Method | Training Setting | Image Num | Fβ↑ | MAE↓ |
Baseline | all initial labels | 10553 | 0.854 | 0.046 |
Initial SOD | reliable initial labels | 8452 | 0.869 | 0.040 |
Refined SOD | reliable initial label+reliable predicted label | 9847 | 0.875 | 0.038 |
Final SOD | reliable initial label +reliable predicted label +multiscale training | 9847 | 0.889 | 0.036 |
To generate initial reliable labels from SAM with box mode, we carry object completeness and object inversion check to select labels. For each image, its initial pseudo label with object completeness measure mIoU less than threshold thmIoU or object inversion measure Bnd larger than one threshold thBnd will be removed from the initial SOD model training. The label selection is one key step of our method. In order to analyze the parameter influence of the label selection, we use different threshold parameter settings to select reliable labels and train the initial SOD model, then evaluate the model performance. The experimental results are shown in Table 3. The parameter value × means the selection parameter is invalid and turns off the selection operation.

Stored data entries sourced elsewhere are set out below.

/-! ### setEvent -/

@[simp] theorem setEvent_constants (e : LineEvent) : (s.setEvent e).constants = s.constants := rfl
@[simp] theorem setEvent_angle (e : LineEvent) : (s.setEvent e).angle = s.angle := rfl
@[simp] theorem setEvent_cells (e : LineEvent) : (s.setEvent e).cells = s.cells := rfl
@[simp] theorem setEvent_ring (e : LineEvent) : (s.setEvent e).ring = s.ring := rfl
@[simp] theorem setEvent_stations (e : LineEvent) : (s.setEvent e).stations = s.stations := rfl
@[simp] theorem setEvent_registration (e : LineEvent) : (s.setEvent e).registration = s.registration := rfl
@[simp] theorem setEvent_gum (e : LineEvent) : (s.setEvent e).gum = s.gum := rfl
@[simp] theorem setEvent_notices (e : LineEvent) : (s.setEvent e).notices = s.notices := rfl
@[simp] theorem setEvent_batch (e : LineEvent) : (s.setEvent e).batch = s.batch := rfl
@[simp] theorem setEvent_slots (e : LineEvent) : (s.setEvent e).slots = s.slots := rfl
@[simp] theorem setEvent_active (e : LineEvent) : (s.setEvent e).active = s.active := rfl
@[simp] theorem setEvent_pendingSlot (e : LineEvent) : (s.setEvent e).pendingSlot = s.pendingSlot := rfl
@[simp] theorem setEvent_fresh (e : LineEvent) : (s.setEvent e).fresh = s.fresh := rfl
@[simp] theorem setEvent_cym (e : LineEvent) : (s.setEvent e).cym = s.cym := rfl
@[simp] theorem setEvent_locks (e : LineEvent) : (s.setEvent e).locks = s.locks := rfl
@[simp] theorem setEvent_line (e : LineEvent) : (s.setEvent e).line = { s.line with events := addBit s.line.events e.bit } := rfl
@[simp] theorem setEvent_ports (e : LineEvent) : (s.setEvent e).ports = s.ports := rfl
@[simp] theorem setEvent_frames (e : LineEvent) : (s.setEvent e).frames = s.frames := rfl
@[simp] theorem setEvent_opaHigh (e : LineEvent) : (s.setEvent e).opaHigh = s.opaHigh := rfl
@[simp] theorem setEvent_opbHigh (e : LineEvent) : (s.setEvent e).opbHigh = s.opbHigh := rfl
@[simp] theorem setEvent_heldInReset (e : LineEvent) : (s.setEvent e).heldInReset = s.heldInReset := rfl
@[simp] theorem setEvent_choice (e : LineEvent) : (s.setEvent e).choice = s.choice := rfl
@[simp] theorem setEvent_pending (e : LineEvent) : (s.setEvent e).pending = s.pending := rfl

/-! ### updCell -/

@[simp] theorem updCell_constants (i : Fin 16) (f : Cell → Cell) : (s.updCell i f).constants = s.constants := rfl
@[simp] theorem updCell_angle (i : Fin 16) (f : Cell → Cell) : (s.updCell i f).angle = s.angle := rfl
@[simp] theorem updCell_cells (i : Fin 16) (f : Cell → Cell) : (s.updCell i f).cells = setAt s.cells i (f s.cells[i]) := rfl
@[simp] theorem updCell_ring (i : Fin 16) (f : Cell → Cell) : (s.updCell i f).ring = s.ring := rfl
@[simp] theorem updCell_stations (i : Fin 16) (f : Cell → Cell) : (s.updCell i f).stations = s.stations := rfl
@[simp] theorem updCell_registration (i : Fin 16) (f : Cell → Cell) : (s.updCell i f).registration = s.registration := rfl
@[simp] theorem updCell_gum (i : Fin 16) (f : Cell → Cell) : (s.updCell i f).gum = s.gum := rfl
@[simp] theorem updCell_notices (i : Fin 16) (f : Cell → Cell) : (s.updCell i f).notices = s.notices := rfl
@[simp] theorem updCell_batch (i : Fin 16) (f : Cell → Cell) : (s.updCell i f).batch = s.batch := rfl
@[simp] theorem updCell_slots (i : Fin 16) (f : Cell → Cell) : (s.updCell i f).slots = s.slots := rfl
@[simp] theorem updCell_active (i : Fin 16) (f : Cell → Cell) : (s.updCell i f).active = s.active := rfl
@[simp] theorem updCell_pendingSlot (i : Fin 16) (f : Cell → Cell) : (s.updCell i f).pendingSlot = s.pendingSlot := rfl
@[simp] theorem updCell_fresh (i : Fin 16) (f : Cell → Cell) : (s.updCell i f).fresh = s.fresh := rfl
@[simp] theorem updCell_cym (i : Fin 16) (f : Cell → Cell) : (s.updCell i f).cym = s.cym := rfl
@[simp] theorem updCell_locks (i : Fin 16) (f : Cell → Cell) : (s.updCell i f).locks = s.locks := rfl
@[simp] theorem updCell_line (i : Fin 16) (f : Cell → Cell) : (s.updCell i f).line = s.line := rfl
@[simp] theorem updCell_ports (i : Fin 16) (f : Cell → Cell) : (s.updCell i f).ports = s.ports := rfl
@[simp] theorem updCell_frames (i : Fin 16) (f : Cell → Cell) : (s.updCell i f).frames = s.frames := rfl
@[simp] theorem updCell_opaHigh (i : Fin 16) (f : Cell → Cell) : (s.updCell i f).opaHigh = s.opaHigh := rfl
@[simp] theorem updCell_opbHigh (i : Fin 16) (f : Cell → Cell) : (s.updCell i f).opbHigh = s.opbHigh := rfl
@[simp] theorem updCell_heldInReset (i : Fin 16) (f : Cell → Cell) : (s.updCell i f).heldInReset = s.heldInReset := rfl
@[simp] theorem updCell_choice (i : Fin 16) (f : Cell → Cell) : (s.updCell i f).choice = s.choice := rfl
@[simp] theorem updCell_pending (i : Fin 16) (f : Cell → Cell) : (s.updCell i f).pending = s.pending := rfl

thBnd | thmIoU | Initialed SOD | ||
Image Num | Fβ↑ | MAE ↓ | ||
× | × | 10553 | 0.854 | 0.046 |
0.90 | 0.30 | 10328 | 0.858 | 0.045 |
0.60 | 0.60 | 9803 | 0.865 | 0.043 |
0.50 | 0.70 | 9555 | 0.863 | 0.043 |
0.30 | 0.90 | 8452 | 0.869 | 0.040 |
0.15 | 0.95 | 6848 | 0.861 | 0.042 |
We first turn off the two label selection operations as baseline, which is shown in the top row of Table 3. We set object inversion parameter thBnd with 0.9, 0.6, 0.5, 0.3, and 0.15 and set object completeness parameter thmIoU with 0.3, 0.6, 0.7, 0.9, and 0.95. The smaller parameter thBnd and the larger parameter thmIoU means more strict label selection condition, which can generate more reliable pseudo labels and achieve performance improvement. On the other hand, the excessively strict label selection condition also decreases the number and diversity of training data, which leads to performance drop. The parameter thBnd with 0.3 and the parameter thmIoU with 0.9 shows the best performance, which is selected as the best parameter.
We also explored the effect of only using object inversion parameter thBnd or object completeness parameter thmIoU, which is shown in Tables 4 and 5, respectively. Parameters of thBnd and thmIoU settings remain the same as in Table 3. The experimental results conclusion is similar to Table 3. The smaller parameter thBnd and the larger parameter thmIoU means more strict label selection condition, which can generate more reliable pseudo labels and achieve performance improvement. On the other hand, the excessively strict label selection condition also decreases the number and diversity of training data, which leads to a performance drop. When only using object inversion parameter thBnd to select reliable labels, thBnd with 0.30 still shows the best performance in Table 4, but demonstrates a slightly worse performance than the performance in Table 3 when thBnd with 0.30 and thmIoU with 0.90. This phenomenon proves that object inversion check and object completeness check are complementation operations to select reliable labels. One similar conclusion is also presented in Table 5.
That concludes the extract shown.